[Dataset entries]
::::

/-- A SAMPLES frame of a channel, one copy to each port that follows it (R152). -/
def State.emit (s : State) (c : Chan) (group : Addr) (block : Nat) (samples : List Sample) : State :=
  s.forEach ((List.range 5).filter fun p => s.portFollows c p) fun s p =>
    s.offer p .stream { dest := group, src := s.globals.own, kind := Kind.samples, payload := .raw (samplesPayload block samples) }

/-- Whether a phrase block is being programmed (R191). -/
def State.storeBusy (s : State) : Bool := s.settings.writing.isSome

/-- A block moment affected by a programming is counted (R191). -/
def State.countBusy (s : State) : State :=
  if s.storeBusy then s.modMgmt fun m => { m with phraseBusy := bump m.phraseBusy } else s

/-- The next block of EVAC emitted (R152, R154). -/
def State.emitEvac (s : State) (p : EvacPlay) : State :=
  let s := s.countBusy.emit .evac evacGroup p.block (p.cursor.block s.store s.storeBusy)
  s.modPlayback fun q => { q with evac := some { p with
    cursor := p.cursor.advance, block := (p.block + 1) % 256, clock := p.clock.map (· + Config.blockPeriod) } }

/-- The next block of STORED emitted (R152). -/
def State.emitStored (s : State) (p : StoredPlay) : State :=
  let s := s.countBusy.emit .stored storedGroup p.block (p.cursor.block s.store s.storeBusy)
  s.modPlayback fun q => { q with stored := some { p with
    cursor := p.cursor.advance, block := (p.block + 1) % 256, clock := p.clock.map (· + Config.blockPeriod) } }

/-! ### EVAC (R154) -/

/-- A pass of EVAC from the settings then in force (R149, R154). -/
def State.evacPass (s : State) : Cursor :=
  let e := s.phrase (s.globals.evacPhrase.getD 0)
  { entry := e, gain := passGain s.globals.evacGain e.gain }

/-! ### Stored announcements (R155 to R159) -/

/-- A fallback ring placed with each sounder of a zone; each one taken is counted (R159). -/
def State.fallbackRing (s : State) (z : Nat) : State :=
  s.forEach (s.stationsIn .sounder z) fun s i =>
    let (s, taken) := s.ring i .fallback (.chime 2) .playback
    if taken then s.countPlayback fun c => { c with fallback := bump c.fallback } else s

/-- The zones of a request that it may reach at its start: neither EVAC nor PAGE, nor in the alarm overlay (R156). -/
def State.eligibleZones (s : State) (r : StoredRequest) : List Nat :=
  r.zones.zones.filter fun z => !(s.takesEvac z || s.takesPage z || s.overlay z)

/-- The mask of a list of zones. -/
def maskOf (zs : List Nat) : ZoneMask := zs.foldl (fun m z => m ||| ZoneMask.single z) 0#16

/-- One request started (R156): the fallback rings, then the current announcement, or the count of one not played. -/
def State.startRequest (s : State) (r : StoredRequest) : State :=
  let eligible := s.eligibleZones r
  let taken := eligible.filter fun z => decide (s.presentSpeakers z ≠ [])
  let silent := eligible.filter fun z => decide (s.presentSpeakers z = [])
  let rung := silent.any fun z => decide (s.stationsIn .sounder z ≠ [])
  let s := s.forEach silent State.fallbackRing
  if taken = [] then
    s.countPlayback fun c =>
      if rung then { c with bellOnly := bump c.bellOnly } else { c with skipped := bump c.skipped }
  else
    let e := s.phrase r.phrase
    s.modPlayback fun p => { p with stored := some {
      request := r, taken := maskOf taken
      cursor := { entry := e, gain := passGain r.gain e.gain }, clock := some s.now } }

::::

Count every line of the data above where "State" appears, and give the total only.

_Result of the exercise_
10